Since I'd never used surimi before, I hedged my bets on a bag of mixed Korean fish cakes (found in the frozen food section of our local Asian market). At first, I was intimidated--I had no idea how to use the pieces or even what, exactly, were in them. But then I figured, What the hell, why not?

I've been using them in a simple, quick soup that is both filling and delicious. It's very low in fat, sodium, and calories, and should* be good for every kind of low-carb or low-calorie diet.

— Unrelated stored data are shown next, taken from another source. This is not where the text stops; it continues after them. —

-- ==== Sys2Proof/Laws/Frame.lean ====
section
/-! SUPPORT. What the shared operations may change: an access to memory, the end of an item, an event record. Each relation
names the fields that may differ; all others are equal. -/
namespace Sys2Proof.Machine

/-! ### The relations -/

/-- The end of an item with the record of a deadline it missed: what `Ends` and `Records` name. -/
def Finishes (s t : State) : Prop :=
  ∃ mem hbm wq caches dies fresh ms queues sems gov lists log ring ports,
    t = { s with mem := mem, hbm := hbm, wq := wq, caches := caches, dies := dies, fresh := fresh, out := s.out ++ ms,
                 queues := queues, sems := sems, gov := gov, lists := lists, log := log, ring := ring, ports := ports }

theorem Touches.refl (s : State) : Touches s s := ⟨_, _, _, _, _, rfl⟩
theorem Touches.trans {s t u : State} (h : Touches s t) (k : Touches t u) : Touches s u := by
  obtain ⟨_, _, _, _, _, rfl⟩ := h
  obtain ⟨_, _, _, _, _, rfl⟩ := k
  exact ⟨_, _, _, _, _, rfl⟩
theorem Touches.reaches {s t : State} (h : Touches s t) : Reaches s t := by
  obtain ⟨_, _, _, _, _, rfl⟩ := h
  exact ⟨_, _, _, _, _, _, [], by rw [List.append_nil]⟩
theorem Touches.mem {s t : State} (h : Touches s t) : t.mem = s.mem := by
  obtain ⟨_, _, _, _, _, rfl⟩ := h
  rfl
theorem Reaches.refl (s : State) : Reaches s s := (Touches.refl s).reaches
theorem Reaches.trans {s t u : State} (h : Reaches s t) (k : Reaches t u) : Reaches s u := by
  obtain ⟨_, _, _, _, _, _, ms, rfl⟩ := h
  obtain ⟨_, _, _, _, _, _, ns, rfl⟩ := k
  exact ⟨_, _, _, _, _, _, ms ++ ns, by rw [← List.append_assoc]⟩
theorem Ends.refl (q : Nat) (s : State) : Ends q s s :=
  ⟨_, _, _, _, _, _, [], _, _, _, _, _, fun _ _ => rfl, by rw [List.append_nil]⟩
theorem Ends.trans {q : Nat} {s t u : State} (h : Ends q s t) (k : Ends q t u) : Ends q s u := by
  obtain ⟨_, _, _, _, _, _, ms, _, _, _, _, _, h, rfl⟩ := h
  obtain ⟨_, _, _, _, _, _, ns, _, _, _, _, _, k, rfl⟩ := k
  exact ⟨_, _, _, _, _, _, ms ++ ns, _, _, _, _, _, fun p hp => (k p hp).trans (h p hp), by rw [← List.append_assoc]⟩
theorem Reaches.ends {q : Nat} {s t : State} (h : Reaches s t) : Ends q s t := by
  obtain ⟨_, _, _, _, _, _, _, rfl⟩ := h
  exact ⟨_, _, _, _, _, _, _, _, _, _, _, _, fun _ _ => rfl, rfl⟩
theorem Finishes.refl (s : State) : Finishes s s := ⟨_, _, _, _, _, _, [], _, _, _, _, _, _, _, by rw [List.append_nil]⟩
theorem Finishes.trans {s t u : State} (h : Finishes s t) (k : Finishes t u) : Finishes s u := by
  obtain ⟨_, _, _, _, _, _, ms, _, _, _, _, _, _, _, rfl⟩ := h
  obtain ⟨_, _, _, _, _, _, ns, _, _, _, _, _, _, _, rfl⟩ := k
  exact ⟨_, _, _, _, _, _, ms ++ ns, _, _, _, _, _, _, _, by rw [← List.append_assoc]⟩
theorem Ends.finishes {q : Nat} {s t : State} (h : Ends q s t) : Finishes s t := by
  obtain ⟨_, _, _, _, _, _, _, _, _, _, _, _, _, rfl⟩ := h
  exact ⟨_, _, _, _, _, _, _, _, _, _, _, _, _, _, rfl⟩
theorem Records.finishes {s t : State} (h : Records s t) : Finishes s t := by
  obtain ⟨_, _, _, _, rfl⟩ := h
  exact ⟨_, _, _, _, _, _, _, _, _, _, _, _, _, _, rfl⟩
theorem Records.refl (s : State) : Records s s := ⟨_, _, _, [], by rw [List.append_nil]⟩
theorem Records.trans {s t u : State} (h : Records s t) (k : Records t u) : Records s u := by
  obtain ⟨_, _, _, ms, rfl⟩ := h
  obtain ⟨_, _, _, ns, rfl⟩ := k
  exact ⟨_, _, _, ms ++ ns, by rw [← List.append_assoc]⟩

/-- A fold of steps that each keep a relation keeps it. -/
theorem foldl_keeps {α : Type} {R : State → State → Prop} (refl : ∀ s, R s s) (trans : ∀ {s t u}, R s t → R t u → R s u)
    (f : State → α → State) (step : ∀ s x, R s (f s x)) (xs : List α) (s : State) : R s (xs.foldl f s) := by
  induction xs generalizing s with
  | nil => exact refl s
  | cons x xs ih => exact trans (step s x) (ih (f s x))

/-! ### Small steps -/

theorem touches_modStack (s : State) (n : Nat) (f : Stack → Stack) : Touches s (s.modStack n f) := ⟨_, _, _, _, _, rfl⟩
theorem touches_modDie (s : State) (n : Nat) (f : Die → Die) : Touches s (s.modDie n f) := ⟨_, _, _, _, _, rfl⟩
theorem touches_draw (s : State) : Touches s s.draw.2 := ⟨_, _, _, _, _, rfl⟩
theorem touches_transfer (s : State) (n : Nat) : Touches s (s.transfer n) := touches_modStack _ _ _
theorem touches_queueWrite (s : State) (a n : Nat) : Touches s (s.queueWrite a n) := by
  unfold State.queueWrite
  simp only
  split
  · exact (touches_modStack _ _ _).trans ⟨_, _, _, _, _, rfl⟩
  · exact ⟨_, _, _, _, _, rfl⟩
theorem touches_caches (s : State) (c : Tab Cache) : Touches s { s with caches := c } := ⟨_, _, _, _, _, rfl⟩
theorem reaches_send (s : State) (m : Msg) : Reaches s (s.send m) := ⟨_, _, _, _, _, _, [m], rfl⟩
theorem reaches_mem (s : State) (m : Mem) : Reaches s { s with mem := m } :=
  ⟨_, _, _, _, _, _, [], by rw [List.append_nil]⟩
theorem ends_modQueue (s : State) (q : Nat) (f : Queue → Queue) : Ends q s (s.modQueue q f) :=
  ⟨_, _, _, _, _, _, [], _, _, _, _, _, fun _ hp => Tab.find_upd_ne _ _ hp, by rw [List.append_nil]; rfl⟩
theorem ends_modSem (s : State) (q k : Nat) (f : Sem → Sem) : Ends q s (s.modSem k f) :=
  ⟨_, _, _, _, _, _, [], _, _, _, _, _, fun _ _ => rfl, by rw [List.append_nil]; rfl⟩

  • 3 c. water with 1-2 beef bouillon cubes** OR 1 c. water and 2 c. low-sodium beef broth
  • 1 bag House Foods Tofu Shirataki noodles, angel hair-shaped
  • 1 c. fish cakes (surimi)
  • 1 green onion, chopped
  1. Drain and rinse Shirataki noodles. Bring water and beef bouillon/broth to a boil and add noodles. Cook for 3 minutes.
  2. Add fish cakes. Boil for at least two minutes or until fish cake is tender and heated through.
  3. Add green onion and boil for about one minute. Remove from heat and serve hot with Jasmine Pearl Green Tea.
Makes 2 main-dish servings or 4 side-dish servings.

While I typically eat this by itself, a small bowl would be an excellent precursor to Merrie Teri Chicken and Sesame-Ginger Green Beans. Top the meal off with Green Tea Meringue Cookies or Hapa-Haupia Pudding (all recipes coming soon)!

*Please see our disclaimer.
**Make sure that your bouillon cubes are not made with sugar, evaporated cane juice, or corn syrup, high fructose or otherwise.